> _Recorded data_:
/-- Settles O37: each alarm by the branch of `updateAlarms_eq` that its streak takes. -/
theorem balanceStreaksAndAlarms : Obligations.BalanceStreaksAndAlarms := by
  refine ⟨fun c flowOut pit e => ⟨fun hout => ?_, fun hout hpit => ?_, fun hout hpit => ?_⟩, fun _ => rfl, fun _ _ => rfl,
    fun s => ⟨fun hstreak hloss => ?lossSet, fun hloss hstreak hgain => ?gainSet,
      fun hloss hgain hstreak => ⟨fun hset hclear => ?lossCleared, fun hclear hset => ?gainCleared,
        fun hnoLoss hnoGain => ?balanced⟩, fun hloss hgain hbalanced => ?none,
      fun hstreak hset hgain hbalanced => ?lossHeld, fun hstreak hset hloss hbalanced => ?gainHeld⟩⟩
  · simp [flowOutChosen, hout, valueUsed_trusted]
  · simp [flowOutChosen, hout, hpit]
  · simp [flowOutChosen, hout, hpit, valueUsed_trusted]
  case lossSet =>
    rw [updateAlarms_eq, if_pos ⟨hstreak, hloss⟩, setLoss]
    cases hgain : s.circ.gain with
    | false => rw [clearGain_clear hgain]; rfl
    | true => rw [clearGain_set hgain]; rfl
  case gainSet =>
    rw [updateAlarms_eq, if_neg (by simp [hloss]), if_pos ⟨hstreak, hgain⟩, setGain]
    cases hset : s.circ.loss with
    | false => rw [clearLoss_clear hset]; rfl
    | true => rw [clearLoss_set hset]; rfl
  case lossCleared =>
    rw [updateAlarms_eq, if_neg (by simp [hloss]), if_neg (by simp [hgain]), if_pos hstreak,
      clearGain_clear (by simpa using hclear), clearLoss_set hset]
  case gainCleared =>
    rw [updateAlarms_eq, if_neg (by simp [hloss]), if_neg (by simp [hgain]), if_pos hstreak, clearLoss_clear hclear,
      clearGain_set hset]
  case balanced =>
    rw [updateAlarms_eq, if_neg (by simp [hloss]), if_neg (by simp [hgain]), if_pos hstreak, clearLoss_clear hnoLoss,
      clearGain_clear hnoGain]
  case none => simp [updateAlarms_eq, hloss, hgain, hbalanced]
  case lossHeld => simp [updateAlarms_eq, hset, hgain, hbalanced]
  case gainHeld => simp [updateAlarms_eq, hset, hloss, hbalanced]

end Sys2Proof.Machine

namespace Sys2Proof.Machine

/-! ### What a report tells the strata log (R78, R79, R122, R124) -/

/-- An entry of a list changed is that entry replaced. -/
theorem modify_eq_set_of_getElem? {α : Type} {l : List α} {n : Nat} {x : α} (hx : l[n]? = some x) (f : α → α) :
    l.modify n f = l.set n (f x) := by
  refine List.ext_getElem? fun m => ?_
  rw [List.getElem?_modify, List.getElem?_set']
  by_cases hm : n = m
  · subst hm
    simp [hx]
  · simp [hm]

/-- An interval that the log holds, changed. -/
theorem modifyInterval_eq {g : StrataLog} {n : Nat} {x : Interval} (hx : g.intervals[n]? = some x)
    (f : Interval → Interval) : modifyInterval n f g = { g with intervals := g.intervals.set n (f x) } := by
  rw [modifyInterval, modify_eq_set_of_getElem? hx]

theorem intervalAt_eq {g : StrataLog} {n : Nat} {x : Interval} (hx : g.intervals[n]? = some x) : intervalAt g n = x := by
  simp [intervalAt, hx]

section
variable {s : State} {z : Nat} {x : Interval}

/-- R122: the lost volume on the interval at a depth. -/
theorem chargeLoss_eq (v : Nat) (hx : s.log.intervals[indexAt s.log.intervals z]? = some x) :
    chargeLoss v z s = { s with log := { s.log with
      intervals := s.log.intervals.set (indexAt s.log.intervals z)
        { x with lossVolume := min 4294967295 (x.lossVolume + v) } } } := by
  rw [chargeLoss, modifyInterval_eq hx]
  rfl

/-- R122: no lost volume leaves a counter that is within its range as it is. -/
theorem chargeLoss_zero (hx : s.log.intervals[indexAt s.log.intervals z]? = some x) (hmax : x.lossVolume ≤ 4294967295) :
    chargeLoss 0 z s = s := by
  rw [chargeLoss_eq 0 hx, Nat.add_zero, Nat.min_eq_right hmax]
  obtain ⟨hn, rfl⟩ := List.getElem?_eq_some_iff.mp hx
  rw [List.set_getElem_self]

/-- R124: an interval takes a proposal unless it holds a REPORTED strike. -/
theorem takesProposal_eq (x : Interval) : takesProposal x = !x.strike.any fun w => w.source == .reported := by
  unfold takesProposal
  split
  next w hw => rw [hw]; cases w with | mk depth yieldRate source => cases source <;> rfl
  next hnone => rw [hnone]; rfl

/-- R124: the proposal on the interval at a depth. -/
theorem proposeStrike_eq (hx : s.log.intervals[indexAt s.log.intervals z]? = some x) :
    proposeStrike z s =
      if (x.strike.any fun w => w.source == .reported) = true then s
      else raise .waterStrikeProposed (indexAt s.log.intervals z) z { s with log := { s.log with
        intervals := s.log.intervals.set (indexAt s.log.intervals z)
          { x with strike := some { depth := z, yieldRate := none, source := .gain } } } } := by
  simp only [proposeStrike, intervalAt_eq hx, takesProposal_eq, modifyInterval_eq hx]
  cases x.strike.any fun w => w.source == .reported <;> rfl

end

theorem tellStrata_noJob {s : State} (h : s.job.isOpen = false) (d : Option Int) (e : Nat) (gainSet : Bool) :
    tellStrata d e gainSet s = s := by simp [tellStrata, h]

/-- R78: a report that has not set GAIN, while a job is open. -/
theorem tellStrata_noGain {s : State} (h : s.job.isOpen = true) (d : Option Int) (e : Nat) :
    tellStrata d e false s =
      if s.circ.loss = true ∧ lostVolume d e ≠ 0 then chargeLoss (lostVolume d e) (bitDepthGiven s) s else s := by
  simp [tellStrata, h]

/-- R79: a report that has just set GAIN, while a job is open and LOSS is clear. -/
theorem tellStrata_gain {s : State} (h : s.job.isOpen = true) (hloss : s.circ.loss = false) (d : Option Int) (e : Nat) :
    tellStrata d e true s = proposeStrike (bitDepthGiven s) s := by simp [tellStrata, h, hloss]

/-! ### What a report hands to the lag unit (R80, R95, R96) -/

theorem worse_eq_rejected (a b : Trust) : a.worse b = .rejected ↔ a = .rejected ∨ b = .rejected := by
  cases a <;> cases b <;> decide

theorem worse_eq_ok (a b : Trust) : a.worse b = .ok ↔ a = .ok ∧ b = .ok := by
  cases a <;> cases b <;> decide

/-- Two trusts are the same when they are REJECTED together and OK together. -/
theorem trust_ext {a b : Trust} (hrejected : a = .rejected ↔ b = .rejected) (hok : a = .ok ↔ b = .ok) : a = b := by
  cases a with
  | ok => exact (hok.mp rfl).symm
  | rejected => exact (hrejected.mp rfl).symm
  | suspect =>
    cases b with
    | suspect => rfl
    | ok => exact absurd (hok.mpr rfl) (by decide)
    | rejected => exact absurd (hrejected.mpr rfl) (by decide)

/-- R95: the worst of several trusts. -/
def worstOf (xs : List Trust) : Trust :=
  if .rejected ∈ xs then .rejected else if .suspect ∈ xs then .suspect else .ok

theorem worstOf_eq_rejected (xs : List Trust) : worstOf xs = .rejected ↔ .rejected ∈ xs := by
  unfold worstOf
  split
  · simp [*]
  · split <;> simp [*]

theorem worstOf_eq_ok (xs : List Trust) : worstOf xs = .ok ↔ ∀ x ∈ xs, x = .ok := by
  unfold worstOf
  split
  next hrejected => simpa using ⟨_, hrejected, by decide⟩
  next hrejected =>
    split
    next hsuspect => simpa using ⟨_, hsuspect, by decide⟩
    next hsuspect =>
      refine iff_of_true rfl fun x hx => ?_
      cases x with
      | ok => rfl
      | suspect => exact absurd hx hsuspect
      | rejected => exact absurd hx hrejected

/-- R95: the worse of two trusts is the worst of them. -/
theorem worse_worstOf (a : Trust) (xs : List Trust) : a.worse (worstOf xs) = worstOf (a :: xs) := by
  have hrejected : a.worse (worstOf xs) = .rejected ↔ worstOf (a :: xs) = .rejected := by
    rw [worse_eq_rejected, worstOf_eq_rejected, worstOf_eq_rejected, List.mem_cons, eq_comm (a := a)]
  have hok : a.worse (worstOf xs) = .ok ↔ worstOf (a :: xs) = .ok := by
    rw [worse_eq_ok, worstOf_eq_ok, worstOf_eq_ok, List.forall_mem_cons]
  exact trust_ext hrejected hok

/-- R95: the worst state of the four channels. -/
theorem worstChannel_eq (c : Circ) :
    worstChannel c = worstOf [c.p1.state, c.p2.state, c.flowOut.state, c.pit.state] :=
  trust_ext (by simp [worstChannel, worse_eq_rejected, worstOf_eq_rejected, or_assoc, eq_comm (a := Trust.rejected)])
    (by simp [worstChannel, worse_eq_ok, worstOf_eq_ok, and_assoc])

theorem seeChannels_eq (c : Circ) (x : LagEntry) :
    seeChannels c x = { x with
      quality := worstOf (x.quality :: [c.p1.state, c.p2.state, c.flowOut.state, c.pit.state]),
      strokesHeld := x.strokesHeld || c.p1.state == .rejected || c.p2.state == .rejected } := by
  rw [seeChannels, worstChannel_eq, worse_worstOf, strokesRejected, Bool.or_assoc]

/-- Settles O38: the lost volume and the proposal on the interval at the bit depth, and each entry of the queue by
`seeChannels_eq`. -/
theorem reportTellsStrataAndLag : Obligations.ReportTellsStrataAndLag := by
  refine ⟨fun d e gainSet s h => tellStrata_noJob h d e gainSet, fun d e x s h hx hmax => ?_,
    fun d e x s h hloss hx => (tellStrata_gain h hloss d e).trans (proposeStrike_eq hx), fun flowOut s => ?_⟩
  · intro lost
    have hcharged : tellStrata d e false s = chargeLoss lost (bitDepthGiven s) s := by
      rw [tellStrata_noGain h]
      by_cases hset : s.circ.loss = true ∧ lostVolume d e ≠ 0
      · rw [if_pos hset, show lost = lostVolume d e from if_pos hset.1]
      · have hnone : lost = 0 := by
          by_cases hloss : s.circ.loss = true
          · rw [show lost = lostVolume d e from if_pos hloss, Decidable.not_not.mp fun hne => hset ⟨hloss, hne⟩]
          · exact if_neg hloss
        rw [if_neg hset, hnone, chargeLoss_zero hx hmax]
    rw [hcharged, chargeLoss_eq lost hx]
  · simp only [lagHandOff, funext (seeChannels_eq s.circ)]
    rfl

end Sys2Proof.Machine

namespace Sys2Proof.Machine

/-! ### What a change of mode leaves of the circulation unit (R82, R175) -/

/-- R82: the circulation unit after the entry to SETUP. -/
def quieted (c : Circ) : Circ :=
  { c with lossStreak := 0, gainStreak := 0, balancedStreak := 0, loss := false, gain := false }

/-- R82: the circulation unit stands, or has been through the entry to SETUP. -/
def KeptOrQuieted (before after : Circ) : Prop := after = before ∨ after = quieted before

theorem KeptOrQuieted.trans {a b c : Circ} (hab : KeptOrQuieted a b) (hbc : KeptOrQuieted b c) : KeptOrQuieted a c := by
  rcases hab with rfl | rfl
  · exact hbc
  · rcases hbc with rfl | rfl <;> exact .inr rfl

@[simp] theorem circEnterSetup_circ (s : State) : (circEnterSetup s).circ = quieted s.circ := by
  simp [circEnterSetup, quieted]

@[simp] theorem enterSetupSteps_circ (s : State) : (enterSetupSteps s).circ = quieted s.circ := by
  simp [enterSetupSteps]

theorem setMode_circ (m : Mode) (s : State) : KeptOrQuieted s.circ (setMode m s).circ := by
  unfold setMode
  simp only
  split
  · exact .inl rfl
  · split
    · exact .inr (by simp)
    · exact .inl (by simp)

theorem takeMode_circ (m : Mode) (s : State) : KeptOrQuieted s.circ (takeMode m s).circ :=
  setMode_circ m (dropPending s)

theorem recheck_circ (s : State) : KeptOrQuieted s.circ (recheck s).circ := by
  unfold recheck
  split
  · split
    · exact takeMode_circ _ s
    · exact .inl rfl
  · exact .inl rfl

theorem wakeEvent_circ (w : WakeSource) (s : State) : KeptOrQuieted s.circ (wakeEvent w s).circ := by
  unfold wakeEvent
  simp only
  split
  · split
    · have hset := setMode_circ .watch (raiseIf (s.modes.flags w).notice .standbyEvent w.number
        (s.modes.flags w).wake.toNat s)
      simp only [raiseIf_frame] at hset
      exact hset.trans (recheck_circ _)
    · exact .inl (by simp)
  · exact .inl rfl

theorem wakeEvents_circ (ws : List WakeSource) (s : State) : KeptOrQuieted s.circ (wakeEvents ws s).circ := by
  induction ws generalizing s with
  | nil => exact .inl rfl
  | cons w ws ih => exact (wakeEvent_circ w s).trans (ih (wakeEvent w s))

end Sys2Proof.Machine

namespace Sys2Proof.Machine

/-! ### The channels of a report (R67 to R71) -/

/-- R69 to R71: a channel after a reading. -/
def judgedChannel (plausible : Bool) (value : Nat) (x : Channel) : Channel :=
  keepPlausible plausible value (judgeReading plausible x)

/-- R69, R71: on a channel that is not REJECTED, a reading moves the counter, which gives the state. -/
theorem judgeReading_trusted {x : Channel} (h : x.state ≠ .rejected) (plausible : Bool) :
    judgeReading plausible x = { x with
      counter := countReading plausible x.counter, state := trustOf (countReading plausible x.counter),
      recovery := if 256 ≤ countReading plausible x.counter then 0 else x.recovery } := if_neg h

/-- R71: a reading that leaves a channel trusted is kept where it is plausible. -/
theorem keepPlausible_trusted {x : Channel} (h : x.state ≠ .rejected) (plausible : Bool) (value : Nat) :
    keepPlausible plausible value x = { x with last := if plausible = true then some value else x.last } := by
  cases plausible <;> simp [keepPlausible, h]

theorem keepPlausible_rejected {x : Channel} (h : x.state = .rejected) (plausible : Bool) (value : Nat) :
    keepPlausible plausible value x = x := by simp [keepPlausible, h]
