-- ==== Sys2Proof/Machine/Reservoir.lean ====
section
/-! DEFINITION. 42_bit_reservoir.md: the meanings of `NEXT_BIT` and `REFILL`. -/

namespace Sys2Proof.Machine

/-- `NEXT_BIT` (R76): refill when empty, then take one bit, which stands in `bit` afterwards. -/
def execNextBit (s : State) : Result := toResult s.takeFreshBit

/-- `REFILL` (R77): the reservoir takes one whole entropy word. -/
def execRefill (s : State) : Result := toResult s.refillReservoir

end Sys2Proof.Machine
end

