-- ==== Sys2Proof/Certificates/Slice0/Obligations.lean ====
section
/-! DEFINITION. The statements about the block, for the provers. Each docstring names the rule it formalises. A next
state is written out as the state before with the fields the instruction writes, so each such statement is the
instruction's completion, its result and its frame in one. -/

open Sys2Proof Sys2Proof.Machine Sys2Proof.Safety

/-! ### Construction (40_construction.md) -/

/-- R56. An idle block that is sent `CREATE arg` with `arg` of sign bit 0, not greater than 1.0 and no NaN constructs
the generator: six writes, the response `ST_OK` with data 0, no entropy drawn, no working register written;
`OP` and the command port as R60 says. -/
def Obligations.CreateConstructsGenerator : Prop :=
  ∀ (arg : Word) (s : State), s.phase = .idle →
    arg.getLsbD 63 = false → fgt arg 0x3FF0000000000000#64 = false → isNaN arg = false →
    exec (.create arg) s = .next { s with
      p := arg, low := 0x0000000000000000#64, high := 0x3FF0000000000000#64, rsvBits := 0#64, rsvCnt := 0#7,
      valid := true, op := .create, cmdPort := s.cmdPort.tail, rspPort := s.rspPort ++ [0x000000000#34] }

/-- R57, R82. An idle block that is sent `CREATE arg` with the sign bit set (`-0.0` among them), or greater than 1.0, or
a NaN, clears `VALID`, answers `ST_INVALID_PROBABILITY` with data 0 and changes no other register than the `OP` of
acceptance (R60; log 10). -/
def Obligations.CreateRefusesInvalidProbability : Prop :=
  ∀ (arg : Word) (s : State), s.phase = .idle →
    arg.getLsbD 63 = true ∨ fgt arg 0x3FF0000000000000#64 = true ∨ isNaN arg = true →
    exec (.create arg) s = .next { s with
      valid := false, op := .create, cmdPort := s.cmdPort.tail, rspPort := s.rspPort ++ [0x100000000#34] }

/-- R55, its derived integer form. The validity test is one unsigned comparison with the pattern of 1.0. -/
def Obligations.ValidityTestIsIntegerComparison : Prop :=
  ∀ arg : Word, invalidProbability arg = decide (0x3FF0000000000000 < arg.toNat)

/-- R60. In `IDLE` the command at the port is decoded and executed in one step, `OP` records `CMD[64]` and the port gives
it up; in `RUN` no command has any effect (as an instruction it waits, log 12) and the port keeps what is offered. -/
def Obligations.CommandAcceptance : Prop :=
  (∀ (s : State) (w : CmdWord) (ws : List CmdWord),
    s.resetPending = false → s.phase = .idle → s.cmdPort = w :: ws →
    step s = exec (decodeCommand w) s ∧
    ∃ t, step s = .next t ∧ t.cmdPort = ws ∧ t.op = if w.getLsbD 64 then Op.next else Op.create) ∧
  (∀ (s : State) (arg : Word), s.phase = .run → exec (.create arg) s = .next s ∧ exec .next s = .next s) ∧
  (∀ s t : State, s.resetPending = false → s.phase = .run → step s = .next t → t.cmdPort = s.cmdPort ∧ t.op = s.op)

/-! ### The `NEXT` command (41_word_generation.md sections 1 and 2) -/

/-- R83. `NEXT` without a generator answers `ST_NOT_CONSTRUCTED` with data 0 and writes no register but the `OP` of
acceptance (R60; log 10). -/
def Obligations.NextRefusesWithoutGenerator : Prop :=
  ∀ s : State, s.phase = .idle → s.valid = false →
    exec .next s = .next { s with
      op := .next, cmdPort := s.cmdPort.tail, rspPort := s.rspPort ++ [0x200000000#34] }

/-- R63. For a degenerate `P` the loop is not entered: the answer is the word of 32 zeros or of 32 ones, no register is
written but the `OP` of acceptance (R60; log 10), and no entropy is drawn. -/
def Obligations.NextDegenerateWords : Prop :=
  ∀ s : State, s.phase = .idle → s.valid = true →
    (feq s.p 0x0000000000000000#64 = true →
      exec .next s = .next { s with
        op := .next, cmdPort := s.cmdPort.tail, rspPort := s.rspPort ++ [0x000000000#34] }) ∧
    (feq s.p 0x3FF0000000000000#64 = true →
      exec .next s = .next { s with
        op := .next, cmdPort := s.cmdPort.tail, rspPort := s.rspPort ++ [0x0FFFFFFFF#34] })

/-- R62, with its worked example. `NEXT` with a generator whose `P` is neither 0.0 nor 1.0 starts a word: seven writes, no
response. -/
def Obligations.NextStartsWord : Prop :=
  (∀ s : State, s.phase = .idle → s.valid = true →
    feq s.p 0x0000000000000000#64 = false → feq s.p 0x3FF0000000000000#64 = false →
    exec .next s = .next { s with
      wlow := s.low, whigh := s.high,
      pRecip := fdiv 0x3FF0000000000000#64 s.p,
      qRecip := fdiv 0x3FF0000000000000#64 (fsub 0x3FF0000000000000#64 s.p),
      result := 0#32, nemit := 0#6, phase := .run, op := .next, cmdPort := s.cmdPort.tail }) ∧
  fdiv 0x3FF0000000000000#64 0x3FE8000000000000#64 = 0x3FF5555555555555#64 ∧
  fdiv 0x3FF0000000000000#64 (fsub 0x3FF0000000000000#64 0x3FE8000000000000#64) = 0x4010000000000000#64

/-- R62, R101, their derived bounds. For `0 < P < 1`, `P_RECIP` overflows exactly up to `2^-1024` and is never a NaN,
`1 - P` rounds to at least `2^-53`, and `Q_RECIP` is at most `2^53`. -/
def Obligations.ReciprocalRange : Prop :=
  ∀ p : Word, openProbability p →
    (isInf (fdiv fOne p) = true ↔ p.toNat ≤ 0x0004000000000000) ∧ isNaN (fdiv fOne p) = false ∧
    0x3CA0000000000000 ≤ (fsub fOne p).toNat ∧ (fsub fOne p).toNat ≤ 0x3FF0000000000000 ∧
    0x3FF0000000000000 ≤ (fdiv fOne (fsub fOne p)).toNat ∧
    (fdiv fOne (fsub fOne p)).toNat ≤ 0x4340000000000000

/-! ### The interval_narrowing_loop (41_word_generation.md section 3) -/

/-- R49. The selector's bits are the three conditions; the four rows are disjoint, cover all eight values, and the
decoder picks the row that admits the value. -/
def Obligations.SelectorRowsPartition : Prop :=
  (∀ s : State, (selector s).getLsbD 2 = decide (s.nemit.toNat = 32) ∧
    (selector s).getLsbD 1 = flt s.whigh s.p ∧ (selector s).getLsbD 0 = fgt s.wlow s.p) ∧
  (∀ (w : BitVec 3) (i : Instr), decode { format := .sel, value := w.toNat } = .ok i ↔
    i ∈ [Instr.wordDone, .emit1, .emit0, .narrow] ∧
    (tableRow i).admits { format := .sel, value := w.toNat } = true)

/-- R64. In `RUN` the step is the micro-operation of the if-chain, in its order. -/
def Obligations.RunStepFollowsComparisons : Prop :=
  ∀ s : State, s.resetPending = false → s.phase = .run →
    step s =
      if s.nemit.toNat = 32 then exec .wordDone s
      else if flt s.whigh s.p then exec .emit1 s
      else if fgt s.wlow s.p then exec .emit0 s
      else exec .narrow s

/-- R65, with its selection and its worked example. `EMIT1` emits 1 and multiplies both endpoints by `P_RECIP`; nothing
else changes. -/
def Obligations.Emit1EmitsOne : Prop :=
  (∀ s : State, exec .emit1 s = .next { s with
    result := (s.result <<< 1) ||| 1#32, wlow := fmul s.wlow s.pRecip, whigh := fmul s.whigh s.pRecip,
    nemit := s.nemit + 1#6 }) ∧
  (∀ s : State, s.phase = .run →
    (s.selected = some .emit1 ↔ s.nemit.toNat ≠ 32 ∧ flt s.whigh s.p = true)) ∧
  fmul 0x0000000000000000#64 0x3FF5555555555555#64 = 0x0000000000000000#64 ∧
  fmul 0x3FE0000000000000#64 0x3FF5555555555555#64 = 0x3FE5555555555555#64

/-- R66, with its selection and its worked example. `EMIT0` emits 0, subtracts `P` and multiplies by `Q_RECIP`; nothing
else changes. -/
def Obligations.Emit0EmitsZero : Prop :=
  (∀ s : State, exec .emit0 s = .next { s with
    result := (s.result <<< 1) ||| 0#32, wlow := fmul (fsub s.wlow s.p) s.qRecip,
    whigh := fmul (fsub s.whigh s.p) s.qRecip, nemit := s.nemit + 1#6 }) ∧
  (∀ s : State, s.phase = .run →
    (s.selected = some .emit0 ↔ s.nemit.toNat ≠ 32 ∧ flt s.whigh s.p = false ∧ fgt s.wlow s.p = true)) ∧
  fmul (fsub 0x3FEC000000000000#64 0x3FE8000000000000#64) 0x4010000000000000#64 = 0x3FE0000000000000#64 ∧
  fmul (fsub 0x3FF0000000000000#64 0x3FE8000000000000#64) 0x4010000000000000#64 = 0x3FF0000000000000#64

/-- R67, with its selection and its worked example. `NARROW` takes exactly one bit (refilling first iff `RSV_CNT = 0`) and
moves one endpoint to the midpoint of the interval before the step; nothing else changes. It completes whenever a bit is
buffered or the source answers. -/
def Obligations.NarrowHalvesInterval : Prop :=
  (∀ s : State, s.rsvCnt ≠ 0#7 ∨ s.entSilent = false →
    let buffer := if s.rsvCnt = 0#7 then s.upcomingWord 0 else s.rsvBits
    let mid := fmul 0x3FE0000000000000#64 (fadd s.wlow s.whigh)
    exec .narrow s = .next { s with
      bit := buffer.getLsbD 0
      rsvBits := buffer >>> 1
      rsvCnt := if s.rsvCnt = 0#7 then 63#7 else s.rsvCnt - 1#7
      entPort := if s.rsvCnt = 0#7 then s.entPort.tail else s.entPort
      entIdx := if s.rsvCnt = 0#7 then s.entIdx + 1 else s.entIdx
      wlow := if buffer.getLsbD 0 = true then mid else s.wlow
      whigh := if buffer.getLsbD 0 = true then s.whigh else mid }) ∧
  (∀ s : State, s.phase = .run →
    (s.selected = some .narrow ↔ s.nemit.toNat ≠ 32 ∧ flt s.whigh s.p = false ∧ fgt s.wlow s.p = false)) ∧
  fmul 0x3FE0000000000000#64 (fadd 0x0000000000000000#64 0x3FF0000000000000#64) = 0x3FE0000000000000#64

> _Your goal_: Copy the stretch of the records above that runs from the line with "next hrejected => simpa" through the line with "from if_pos hset.1]". Both end lines belong in the copy, and nothing else does.

> _Result below_:
  next hrejected => simpa using ⟨_, hrejected, by decide⟩
  next hrejected =>
    split
    next hsuspect => simpa using ⟨_, hsuspect, by decide⟩
    next hsuspect =>
      refine iff_of_true rfl fun x hx => ?_
      cases x with
      | ok => rfl
      | suspect => exact absurd hx hsuspect
      | rejected => exact absurd hx hrejected

/-- R95: the worse of two trusts is the worst of them. -/
theorem worse_worstOf (a : Trust) (xs : List Trust) : a.worse (worstOf xs) = worstOf (a :: xs) := by
  have hrejected : a.worse (worstOf xs) = .rejected ↔ worstOf (a :: xs) = .rejected := by
    rw [worse_eq_rejected, worstOf_eq_rejected, worstOf_eq_rejected, List.mem_cons, eq_comm (a := a)]
  have hok : a.worse (worstOf xs) = .ok ↔ worstOf (a :: xs) = .ok := by
    rw [worse_eq_ok, worstOf_eq_ok, worstOf_eq_ok, List.forall_mem_cons]
  exact trust_ext hrejected hok

/-- R95: the worst state of the four channels. -/
theorem worstChannel_eq (c : Circ) :
    worstChannel c = worstOf [c.p1.state, c.p2.state, c.flowOut.state, c.pit.state] :=
  trust_ext (by simp [worstChannel, worse_eq_rejected, worstOf_eq_rejected, or_assoc, eq_comm (a := Trust.rejected)])
    (by simp [worstChannel, worse_eq_ok, worstOf_eq_ok, and_assoc])

theorem seeChannels_eq (c : Circ) (x : LagEntry) :
    seeChannels c x = { x with
      quality := worstOf (x.quality :: [c.p1.state, c.p2.state, c.flowOut.state, c.pit.state]),
      strokesHeld := x.strokesHeld || c.p1.state == .rejected || c.p2.state == .rejected } := by
  rw [seeChannels, worstChannel_eq, worse_worstOf, strokesRejected, Bool.or_assoc]

/-- Settles O38: the lost volume and the proposal on the interval at the bit depth, and each entry of the queue by
`seeChannels_eq`. -/
theorem reportTellsStrataAndLag : Obligations.ReportTellsStrataAndLag := by
  refine ⟨fun d e gainSet s h => tellStrata_noJob h d e gainSet, fun d e x s h hx hmax => ?_,
    fun d e x s h hloss hx => (tellStrata_gain h hloss d e).trans (proposeStrike_eq hx), fun flowOut s => ?_⟩
  · intro lost
    have hcharged : tellStrata d e false s = chargeLoss lost (bitDepthGiven s) s := by
      rw [tellStrata_noGain h]
      by_cases hset : s.circ.loss = true ∧ lostVolume d e ≠ 0
      · rw [if_pos hset, show lost = lostVolume d e from if_pos hset.1]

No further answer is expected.